If there was ever a children’s book destined for the Museum of Modern Art, this would be it. Until then, Janik Coat’s newly published Hippopposites (Ages 18 mos-5 yrs) will find a perfect home alongside the Oeuf cribs and Tripp Trapp Chairs of today’s urban nurseries. From the thick oversized board pages, finished in an ultra high gloss, to the bold die-cut silhouettes, this book is a tour de force in graphic design. But artistic achievement aside, what impressed me most when I encountered this gem on the shelves of my local bookstore is: FINALLY, a book that actually teaches the concept of opposites. There are lots of fun rhyming read-alouds that make use of opposites to tell their stories (see my list below), but they’re equal part silliness. Until now, I’m going to bet that kids have never mastered their opposites from reading books. Enter Hippopposites, where on each double spread, two hippos are contrasted with a simple text word beneath each one; props and background scenery are used sparingly, providing just the right amount of detail to get the point across. The usual suspects are touched on in the early pages: “small” versus “large” (with the first hippo miniaturized next to a skyscraper); and “light” versus “dark” (with the second almost completely obscured by a black background). But we quickly advance into more exciting territory, with “thin” versus “thick” (denoted by the width of the silhouetted line), “opaque” versus “transparent,” “dotted” versus “striped,” “invisible” versus “visible,” and “alone” versus “together” (in this last pairing, the only difference is that the hippo in the second picture has a bird perched on its back). The book’s artsy publisher, Abrams, doesn’t miss an opportunity for some seriously cool touch-and-feel action: the “soft” versus “rough” page makes use of delicate pink chenille and a woven burlap sack. Don’t let the board book format fool you: this book will hold its own with older preschoolers, introducing concepts like “squared” versus “rounded,” as well as “left” versus “right.” Now if I could only pry the book out of my husband’s hands, I could actually read it to my children…

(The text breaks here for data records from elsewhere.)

-- ==== Sys2Proof/Machine/Svc.lean ====
section
/-!
DEFINITION. What the services of the device share: reads of a region outside device memory in requests, writes to a region, memory
lent from the firmware reserve, and contexts that a service starts in a withheld slot (R207, R218, R227, R239, R240).
-/

namespace Sys2Proof.Machine

/-! ## Reads of a region -/

def State.fetch (s : State) (n : Nat) : Option SvcRead := s.fetches.find? fun f => f.num == n
def State.updFetch (s : State) (n : Nat) (g : SvcRead → SvcRead) : State :=
  { s with fetches := s.fetches.map fun f => if f.num = n then g f else f }

/-- Record a failure of a fetch: the first stands. -/
def fetchFail (f : SvcRead) (st : Status) : SvcRead := { f with st := if f.st = stOk then st else f.st }

/-- Issue the requests of a fetch that its lane group has tags for (R360). -/
def fetchIssue (num : Nat) : Nat → State → State
  | 0, s => s
  | fuel + 1, s =>
    match s.fetch num with
    | none => s
    | some f =>
      match f.todo with
      | [] => s
      | (o, n) :: rest =>
        let fn := s.fnOf f.peck
        let a := f.loc.base.toNat + f.off + o
        let host := f.loc.kind == .host
        let g := if host then upGroup s (vhOf s fn) else f.loc.aux.toNat
        if groupReads s g ≥ 4096 then s
        else
          let s := s.updFetch num fun f => { f with todo := rest }
          let (s, ok) := if host then translate s fn a n f.deny else (s, true)
          let st := if host then (if ok then stOk else stRights) else accelStatus s g a n
          let s := if st = stOk then issueRead (s.updFetch num fun f => { f with open_ := f.open_ + 1 }) g fn host (BitVec.ofNat 64 a) n (.svc num) o
            else s.updFetch num fun f => fetchFail f st
          fetchIssue num fuel s

/-- A fetch has all its parts. -/
def SvcRead.ovr (f : SvcRead) : Bool := f.open_ == 0 && f.todo.isEmpty

/-- Begin the read of n bytes at an offset of a HOST, ACCEL or VOLUME region for a service. A fetch that is over at once leaves an
outcome, so that its end is taken like any other. A VOLUME range is read in whole blocks (R126). -/
def fetchStart (s : State) (owner : User) (peck : Nat) (l : Loc) (off n : Nat) (deny : List Nat) : State :=
  let num := s.nextFetch
  let max := if l.kind = .host then (s.fn (s.fnOf peck)).mrrs else 4096
  let todo := if l.kind = .volume then [] else reqChunks (l.base.toNat + off) max (n + 1) 0 n
  let f : SvcRead := ⟨num, owner, peck, l, off, todo, 0, [], stOk, deny⟩
  let s := { s with nextFetch := num + 1, fetches := s.fetches ++ [f] }
  let s := if l.kind = .volume then
      let (s, c) := vreqRun .read l.aux.toNat (.svc num) (n / 4096 + 1) ((l.base.toNat + off) / 4096) (n / 4096) [] 0 s
      s.updFetch num fun f => { f with open_ := c }
    else fetchIssue num (todo.length + 1) s
  match s.fetch num with
  | some f => if f.ovr then { s.updFetch num (fun f => { f with open_ := 1 }) with outcomes := s.outcomes ++ [(.svc num, 0, f.st)] } else s
  | none => s

/-- Go on with every fetch that waits for tags. -/
def fetchPump (s : State) : State := s.fetches.foldl (fun s f => fetchIssue f.num (f.todo.length + 1) s) s

/-- Data of a fetch arrive. -/
def fetchDeliver (s : State) (num off : Nat) (bs : List Byte) : State :=
  s.updFetch num fun f => { f with got := tblInsert (tblErase f.got off) off bs }

/-- A part of a fetch has its outcome; when the fetch is over it leaves with its owner, the parts that were read, by offset, and its status. -/
def fetchOutcome (s : State) (num : Nat) (st : Status) : State × Option (User × List (Nat × List Byte) × Status) :=
  let s := s.updFetch num fun f => fetchFail { f with open_ := f.open_ - 1 } st
  match s.fetch num with
  | none => (s, none)
  | some f =>
    let s := fetchIssue num (f.todo.length + 1) s
    match s.fetch num with
    | none => (s, none)
    | some f =>
      if f.ovr then ({ s with fetches := s.fetches.filter fun x => x.num ≠ num }, some (f.owner, f.got, f.st))
      else (s, none)

/-- A service that ends drops its reads; answers that come later are discarded. -/
def dropFetches (s : State) (own : User → Bool) : State :=
  (s.fetches.filter fun f => own f.owner).foldl (fun s f =>
    dropUser { s with fetches := s.fetches.filter fun x => x.num ≠ f.num } (.svc f.num)) s

/-! ## Writes to a region -/

/-- A region as `placeRegion` takes it. -/
def locRegion (l : Loc) (peck : Nat) : Region :=
  { Region.free with kind := l.kind, peck := BitVec.ofNat 8 peck, base := l.base, len := l.len, aux := l.aux }

/-- Write bytes to a LOCAL, HOST or ACCEL region for a service (R45, R360): a CODE word refuses its bytes with ST_TAG_FAULT. -/
def svcWrite (s : State) (peck : Nat) (l : Loc) (off : Nat) (bs : List Byte) (imp : Tag) : State × Status :=
  if l.kind = .local_ then
    let (s, bad) := placeBytes s (l.base.toNat + off) bs imp
    (s, if bad = [] then stOk else stTag)
  else placeRegion s (locRegion l peck) imp off bs

/-- Move n bytes of device memory to a region for a service: between LOCAL regions words move with their tags (R44); an untagged
destination takes HANDLE and POISON words as zeros, with the status of the first (R49, R435). -/
def svcMove (s : State) (peck src : Nat) (l : Loc) (off n : Nat) (imp : Tag) : State × Status :=
  let a := l.base.toNat + off
  if l.kind = .local_ ∧ src % 8 = 0 ∧ a % 8 = 0 ∧ n % 8 = 0 then
    let (s, ws) := readWords s src n
    let (s, bad) := placeWords s a (ws.take (n / 8))
    (s, if bad = [] then stOk else stTag)
  else
    let (s, bs, bad) := exportRange s src n
    let (s, st) := svcWrite s peck l off bs imp
    (s, match bad with
      | (_, b) :: _ => b
      | [] => st)

/-! ## Memory lent from the firmware reserve (R323) -/

/-- The reserve of the upper HBM half, and its size. -/
def scratchBase : Nat := 0x5FE0000000
def scratchLen : Nat := 0x20000000

/-- A place of n bytes in the reserve beside those lent (DESIGN CHOICE: the manual gives no place), zeroed. -/
def lend (s : State) (owner : User) (n : Nat) : Option (State × Nat) :=
  let n := (n + 4095) / 4096 * 4096
  let at_ := scratchBase :: s.scratch.map fun x => x.base + x.len
  match at_.find? fun b => decide (b + n ≤ scratchBase + scratchLen) && s.scratch.all fun x => !overlaps x.base x.len b n with
  | none => none
  | some b => some ({ s.zeroMem b n with scratch := s.scratch ++ [⟨owner, b, n⟩] }, b)

/-- Take back what was lent to an owner at an address. -/
def unlend (s : State) (base : Nat) : State :=
  s.scratch.foldl (fun s x => if x.base = base then { s.zeroMem x.base x.len with scratch := s.scratch.filter fun y => y.base ≠ base } else s) s

/-! ## Contexts that a service starts -/

/-- The region-table entry of handle i of the job in slot 6 or 7 of an engine: in the firmware range of R325 (DESIGN CHOICE). -/
def jobEntry (e slot i : Nat) : Nat := 0xFF100 + 8 * e + 4 * (slot % 2) + i

/-- Start a job's context: its regions by H register as base, length and rights, its S registers from S0 on, and its stochastic
rounding state. -/
def startJob (s : State) (p e slot : Nat) (code : Word) (hs : List (Nat × Nat × BitVec 8)) (h2 : Option TWord) (sr : List TWord)
    (key : Word) (stream : BitVec 32) (step : Word) (replay : Bool) : State :=
  let s := hs.zipIdx.foldl (fun s ((b, n, r), i) =>
    let j := jobEntry e slot i
    s.setRegion j { s.region j with used := true, kind := .local_, peck := BitVec.ofNat 8 p, base := BitVec.ofNat 64 b, len := BitVec.ofNat 64 n,
                                    rights := r, parent := none, pgen := 0, aux := 0 }) s
  let hw := hs.zipIdx.map fun ((_, _, r), i) => (⟨mkHandle (jobEntry e slot i) (s.region (jobEntry e slot i)).gen r, Tag.handle⟩ : TWord)
  let hw := match h2 with
    | some w => hw.take 2 ++ [w]
    | none => hw
  let tab (l : List TWord) : List (Nat × TWord) := l.zipIdx.foldl (fun t (w, i) => tblSet TWord.zero t i w) []
  let x := { Ctx.free with
    state := .running, peck := BitVec.ofNat 8 p, isa := 1, code := code, cyc0 := s.qcycles, h := tab hw, s := tab sr,
    srkey := key, srstream := stream, srstep := step, replayable := replay,
    start := [TWord.int (BitVec.ofNat 64 hw.length), TWord.int key, TWord.int (stream.setWidth 64), TWord.int step] ++ hw ++ sr }
  s.setEng e ((s.eng e).setCtx slot x)

/-- How a job's context ended: its halt value or its fault, once its copies have completed and no replay of its engine is open; none before.
-/
def jobEnd (s : State) (e slot : Nat) : Option (Except Status Word) :=
  let c : CtxId := ⟨Fin.ofNat 128 e, Fin.ofNat 8 slot⟩
  let x := s.ctx c
  if copiesOpen s c || x.held || x.replay then none
  else match x.state with
    | .halted => some (if x.cpyFence = stOk then .ok x.result else .error x.cpyFence)
    | .faulted => some (.error x.fault)
    | _ => none

/-- Clear a job from its slot: its copies are fenced, its slot freed and its handles made stale. -/
def clearJob (s : State) (e slot : Nat) : State :=
  let c : CtxId := ⟨Fin.ofNat 128 e, Fin.ofNat 8 slot⟩
  let s := freeCtx (fenceCopies s c.eng (some slot) stFenced) c
  revokeEntries s (([0, 1, 2, 3].map (jobEntry e slot)).filter fun i => (s.region i).used)

/-- The lowest engine of a list whose slot is free and which is not being reset. -/
def jobPlace (s : State) (p : Nat) (es : List Nat) (slot : Nat) : Option Nat :=
  es.find? fun e => (s.eng e).peck.toNat == p && !(s.eng e).resetting && ((s.eng e).ctx slot).state == .free

end Sys2Proof.Machine
end

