/-- GEN_OUTPUT_WRITE: the output record of a sampled or failed step is written; the entry's POS advances, unless a GEN_UPDATE has set it since the
dispatch (DEDUCED), and the tokens enter the history at the step's own POS (R231, R232, R238, R241). -/
def runGenOutput (q : Nat) (s : State) : State :=
  match s.seq q with
  | none => s
  | some e => match e.step with
    | none => s
    | some g => match s.item g.item with
      | none => s
      | some i =>
        if g.phase ≠ .sampled then s
        else
          let ok := g.st == stOk
          let n := g.toks.length
          let pos := if ok then g.pos + BitVec.ofNat 64 n else g.pos
          let (s, st) := putOutput s e.peck g.out (i.w 3).toNat
            (outRecord g.st (if ok then n else 0) (if ok then g.nacc else 0) (bitsOf (i.w 5) 0 32) pos (if ok then g.toks else []))
          let s := if st = stOk then noteShare s i else s
          if !ok then stepEnd s q g.st
          else if st ≠ stOk then stepEnd s q st
          else
            let s := putHistory (s.updSeq q fun e => { e with pos := if g.moved then e.pos else pos }) g g.pos.toNat
            let s := ((s.bump rGenTokens n).bump rGenDrafts (gtDraft i.body)).bump rGenAccepted g.nacc
            if gtAppend i.body then s.updStep q fun g => { g with phase := .written } else stepEnd s q stOk

/-! ## KV append (R244) -/

/-- An append has failed: KVFAULT in the entry and in the table's header. -/
def kvFault (s : State) (q : Nat) (t : Loc) (st : Status) : State := kvHeader (s.updSeq q fun e => { e with kvfault := true }) t.base.toNat true st

/-- The page that takes the next row, from page c on: CUR advances past pages that have no room for it (R244); `fuel` bounds them. -/
def kvNext (s : State) (t : Loc) (kv : Nat) : Nat → Nat → Except Status Nat
  | 0, _ => .error stGenKvFull
  | fuel + 1, c =>
    if c = 0 ∨ c > kvPages s t ∨ 16 * c + 16 > t.len.toNat then .error stGenKvFull
    else
      let p := kvPage s t c
      if kvIntStatus p.info ≠ stOk then .error (kvIntStatus p.info)
      else if p.size < kv then .error stGenKvFull
      else if (p.fill + 1) * kv ≤ p.size then
        let st := kvPageStatus s p [.local_, .accel]
        if st ≠ stOk then .error st else .ok c
      else kvNext s t kv fuel (c + 1)

/-- Write the rows, one after the other, each to the page being filled; the status of the first failure. -/
def kvRows (s : State) (peck : Nat) (t : Loc) (kv : Nat) : Nat → List Byte → State × Status
  | 0, _ => (s, stOk)
  | n + 1, bs =>
    if kvHeadStatus s t ≠ stOk then (s, kvHeadStatus s t)
    else match kvNext s t kv (kvPages s t + 1) (kvCur s t) with
    | .error st => (s, st)
    | .ok c =>
      let s := if c = kvCur s t then s else s.putWord t.base.toNat (TWord.int (putField (s.mem.word t.base.toNat).bits 16 16 c))
      let p := kvPage s t c
      let l := locWord s p.h
      let (s, st) := svcWrite s peck l (p.fill * kv) (bs.take kv) Tag.nil
      if st ≠ stOk then (s, st)
      else
        let s := s.putWord (t.base.toNat + 16 * c + 8) (TWord.int (putField p.word 8 24 (p.fill + 1)))
        kvRows s peck t kv n (bs.drop kv)
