-- ==== Sys2Proof/Machine/CollGenRows.lean ====
section
/-!
DEFINITION. Rows of the collectives (R193 to R221) and of the decode-step service (R229 to R245): each is one call of the operation of its
chapter, after which outcomes reach their services.
-/

namespace Sys2Proof.Machine

/-- ALLREDUCE: a collective request whose record names this OP is checked and started (R194, R198, R203). -/
def execAllreduce (id : Nat) (s : State) : Host.Outcome State Fault Refusal := .next (settleAll (collRow opAllreduce id s))

/-- REDUCE_SCATTER: a collective request whose record names this OP is checked and started (R194, R198, R203). -/
def execReduceScatter (id : Nat) (s : State) : Host.Outcome State Fault Refusal := .next (settleAll (collRow opReduceScatter id s))

/-- ALLGATHER: a collective request whose record names this OP is checked and started (R194, R198, R203). -/
def execAllgather (id : Nat) (s : State) : Host.Outcome State Fault Refusal := .next (settleAll (collRow opAllgather id s))

/-- REDUCE: a collective request whose record names this OP is checked and started (R194, R198, R203). -/
def execReduce (id : Nat) (s : State) : Host.Outcome State Fault Refusal := .next (settleAll (collRow opReduce id s))

/-- BROADCAST: a collective request whose record names this OP is checked and started (R194, R198, R203). -/
def execBroadcast (id : Nat) (s : State) : Host.Outcome State Fault Refusal := .next (settleAll (collRow opBroadcast id s))

/-- ALLTOALL: a collective request whose record names this OP is checked and started (R194, R198, R203). -/
def execAlltoall (id : Nat) (s : State) : Host.Outcome State Fault Refusal := .next (settleAll (collRow opAlltoall id s))

/-- STEP: a collective request whose record names this OP is checked and started (R194, R198, R203). -/
def execStep (id : Nat) (s : State) : Host.Outcome State Fault Refusal := .next (settleAll (collRow opStep id s))

/-- COLLECTIVE_REFUSED: a collective request whose record cannot be read, is tainted in its first word, or names no OP (R198). -/
def execCollectiveRefused (id : Nat) (s : State) : Host.Outcome State Fault Refusal := .next (settleAll (collRefused id s))

/-- ANNOUNCE_RESEND: R203. -/
def execAnnounceResend (c : Nat) (s : State) : Host.Outcome State Fault Refusal := .next (settleAll (runAnnounceResend c s))

/-- COLL_SEND: phase 2 (R203). `deny` holds the host pages whose translation the host denies (R364). -/
def execCollSend (c chunk member : Nat) (deny : List Nat) (s : State) : Host.Outcome State Fault Refusal := .next (settleAll (runCollSend c chunk member deny s))

/-- COLL_REDUCE: phase 3 (R204, R207). -/
def execCollReduce (c chunk : Nat) (s : State) : Host.Outcome State Fault Refusal := .next (settleAll (runCollReduce c chunk s))

/-- COLL_VERDICT: R213. -/
def execCollVerdict (c : Nat) (s : State) : Host.Outcome State Fault Refusal := .next (settleAll (runCollVerdict c s))

/-- COLL_VERDICT_TIMEOUT: R213. -/
def execCollVerdictTimeout (c : Nat) (s : State) : Host.Outcome State Fault Refusal := .next (settleAll (runCollVerdictTimeout c s))

/-- COLL_APPLY: phase 5 (R217, R218). -/
def execCollApply (c chunk : Nat) (s : State) : Host.Outcome State Fault Refusal := .next (settleAll (runCollApply c chunk s))

/-- COLL_RESULT: phase 6 (R203, R208). -/
def execCollResult (c chunk owner : Nat) (deny : List Nat) (s : State) : Host.Outcome State Fault Refusal := .next (settleAll (runCollResult c chunk owner deny s))

/-- COLL_DELIVER: phase 7 (R203, R210, R211). -/
def execCollDeliver (c chunk : Nat) (deny : List Nat) (s : State) : Host.Outcome State Fault Refusal := .next (settleAll (runCollDeliver c chunk deny s))

/-- COLL_STALL_EXPIRY: R220. -/
def execCollStallExpiry (c : Nat) (s : State) : Host.Outcome State Fault Refusal := .next (settleAll (runCollStall c s))

/-- COLL_COMPLETE: R203. `lost` counts this member's dispatch rows that receivers dropped (R212). -/
def execCollComplete (c lost : Nat) (s : State) : Host.Outcome State Fault Refusal := .next (settleAll (runCollComplete c lost s))

/-- GEN_DISPATCH: R233. -/
def execGenDispatch (q : Nat) (s : State) : Host.Outcome State Fault Refusal := .next (settleAll (runGenDispatch q s))

/-- GEN_SAMPLE: R236. -/
def execGenSample (q : Nat) (s : State) : Host.Outcome State Fault Refusal := .next (settleAll (runGenSample q s))

/-- GEN_OUTPUT_WRITE: R241. -/
def execGenOutputWrite (q : Nat) (s : State) : Host.Outcome State Fault Refusal := .next (settleAll (runGenOutput q s))

/-- KV_APPEND: R244. -/
def execKvAppend (q : Nat) (deny : List Nat) (s : State) : Host.Outcome State Fault Refusal := .next (settleAll (runKvAppend q deny s))

/-- GEN_KVMOVE: R245. -/
def execGenKvmove (id : Nat) (deny : List Nat) (s : State) : Host.Outcome State Fault Refusal := .next (settleAll (runGenKvmove id deny s))

end Sys2Proof.Machine
end

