/-- PECK_QUIESCE: dispatch stops, and the running work drains (R331, R332). -/
def execPeckQuiesce (id : Nat) (s : State) : Host.Outcome State Fault Refusal :=
  peckCmd id 0x0505 (· == .active) s fun i p =>
    (s.updPeck p fun x => { x with state := .quiescing, quiesce := some (id, s.time + bitsOf (i.w 0) 32 32 * 1000000) }).setPhase id .active

/-- PECK_QUIESCED: the Peck's work has drained, and the quiesce completes (R332). No effect before. -/
def execPeckQuiesced (p : Fin 256) (s : State) : Host.Outcome State Fault Refusal :=
  .next (if (s.peck p.val).state = .quiescing ∧ drained s p.val then
    endQuiesce (s.updPeck p.val fun x => { x with state := .quiesced }) p.val stOk else s)

/-- QUIESCE_WAIT_EXPIRY: WAIT has run out, and what has not completed is fenced with ST_FENCED (R332). No effect before. -/
def execQuiesceWaitExpiry (p : Fin 256) (s : State) : Host.Outcome State Fault Refusal :=
  .next (match (s.peck p.val).quiesce with
  | some (_, t) =>
    if (s.peck p.val).state = .quiescing ∧ t ≤ s.time then
      settleAll ((List.range 4).foldl (fun s q => fenceCipher s p.val q stFenced 4097) (fencePeck s p.val stFenced))
    else s
  | none => s)

/-- PECK_RESUME (R328). -/
def execPeckResume (id : Nat) (s : State) : Host.Outcome State Fault Refusal :=
  peckCmd id 0x0506 whenQuiesced s fun i p => (s.updPeck p fun x => { x with state := .active }).done i stOk

/-- A Peck is disabled: its work and ring items end with a status, and it stands DISABLED (R332, R333, R372). -/
def disablePeck (s : State) (p : Nat) (st : Status) : State :=
  let s := dropCipher (fenceRings (fencePeck s p st) p st) p
  let s := s.setNvme p { s.nvme p with cfs := true }
  endQuiesce (s.updPeck p fun x => { x with state := .disabled }) p stFunctionDisabled

/-- PECK_DISABLE (R333). -/
def execPeckDisable (id : Nat) (s : State) : Host.Outcome State Fault Refusal :=
  peckCmd id 0x0507 whenMapped s fun i p => settleAll ((disablePeck s p stFunctionDisabled).done i stOk)

/-! ## Reset and removal (R332, R337) -/

/-- Begin a reset or removal: what is left of the Peck's work is fenced, and its rings are emptied. -/
def beginReset (s : State) (p : Nat) (st : PeckState) (id : Option ItemId) : State :=
  let s := dropCipher (fenceRings (fencePeck s p stFenced) p stFenced) p
  s.updPeck p fun x => { x with state := st, doing := id }

/-- PECK_RESET (R328, R332). -/
def execPeckReset (id : Nat) (s : State) : Host.Outcome State Fault Refusal :=
  peckCmd id 0x0508 whenStopped s fun _ p => settleAll ((beginReset s p .resetting (some id)).setPhase id .active)

/-- PECK_REMOVE (R328, R332). -/
def execPeckRemove (id : Nat) (s : State) : Host.Outcome State Fault Refusal :=
  peckCmd id 0x0509 whenStopped s fun _ p => settleAll ((beginReset s p .removing (some id)).setPhase id .active)

/-- The units of a mask. -/
def maskUnits (n x : Nat) : List Nat := (List.range n).filter fun k => x.testBit k

/-- What a reset clears of a Peck (R332): engines, memory, entries, directory, groups, bindings, sequences, posted buffers, its controller. -/
def clearPeck (s : State) (p : Nat) : State :=
  let x := s.peck p
  let s := (s.heldEngines p).foldl (fun s e => clearEngine s e stFenced) s
  let s := (maskUnits 196608 x.grains).foldl (fun s g => s.zeroMem (g * 0x200000) 0x200000) s
  let s := (maskUnits 8192 x.gills).foldl (fun s g => s.zeroMem (mereBase + g * 0x10000) 0x10000) s
  let s := (s.revokes.filter fun r => r.peck == p).foldl endRevoke s
  let s := revokeEntries s ((s.regions.filter fun e => e.2.used && e.2.peck.toNat == p).map (·.1))
  let s := s.zeroMem (dirBase p) 0x8000
  let s := (maskUnits 4096 x.eps).foldl (fun s e => s.setEp e { s.ep e with posts := [] }) s
  let s := { s with groups := s.groups.filter fun g => g.peck ≠ p, bindings := s.bindings.filter fun b => b.peck ≠ p,
                    seqs := s.seqs.filter fun e => e.peck ≠ p, cqs := s.cqs.filter fun q => q.1 / 4 ≠ p }
  nvReset s p

/-- An engine that an enclosing reset has cleared: its row test, and the report of a reset of its own that the enclosing one absorbed (R35, R191). -/
def endEngReset (s : State) (e : Nat) : State :=
  let s := rowTest s e
  if (s.eng e).resetting then
    recovered ((s.updEng e fun x => { x with resetting := false }).mgrEvent sevInfo evEngResetDone (BitVec.ofNat 64 e) 0) 1 (fun c => bitsOf c 8 8 == e)
  else s

/-- The reset's or removal's item completes, and engine resets that it absorbed are reported (R35, R191). -/
def endReset (s : State) (p : Nat) : State :=
  let id := (s.peck p).doing
  let s := (s.heldEngines p).foldl endEngReset s
  let s := recovered (s.updPeck p fun x => { x with doing := none }) 2 (fun c => bitsOf c 16 8 == p)
  match id.bind s.item with
  | some i => s.done i stOk
  | none => s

Other Favorites With Opposites (albeit of the goofier, less educational sort):
Where is the Green Sheep? by Mem Fox (Ages 1-3)
Big Little and Quiet Loud, by Leslie Patricelli (Ages 1-3)
Go Dog Go, by P.D. Eastman (Ages 2-4)
May 20, 2012 § 1 Comment
Today’s excursion to pick strawberries at Shlagel Farm in Maryland was the perfect excuse to break out an old favorite: Jamberry (Ages 1-3), by Bruce Degen. Not that we need an excuse to read this rollicking rhyme of a boy and a bear romping through fields and down streams on a quest for every kind of berry. But as the kids and I were filling our buckets with the plumpest, juiciest strawberries I’ve ever tasted, our fingers and shirts and mouths stained red, I couldn’t help but hear in my head: “Three berry/ Four berry/ Hayberry/ Strawberry/ Finger and pawberry/ My berry, your berry/ Strawberry ponies/ Strawberry lambs/ Dancing in meadows/ Of strawberry jam.” We didn’t encounter any strawberry lambs (although there were goats and some very vocal chickens), and my children are likely to eat all the strawberries before I get a chance to make them into jam, but the spirit of the book was very much alive as we chomped our way through the farm. Our excitement continued to build, as we got deeper into the patch, launching ourselves into uncharted territory wherein (as we imagined it) lay the biggest berries. Bruce Degen escalates his rhyme, too, taking it further into the realm of the fantastical and the silly: the boy and the bear fill a train with blackberries, then ride it to Berryland, where they dance alongside a jazz band of rabbits, watch elephants skate on raspberry jam, and finally lift off in a hot air balloon propelled by a giant boysenberry. “Mountains and fountains/ Rain down on me/ Buried in berries/ What a jam jamboree!” Indeed.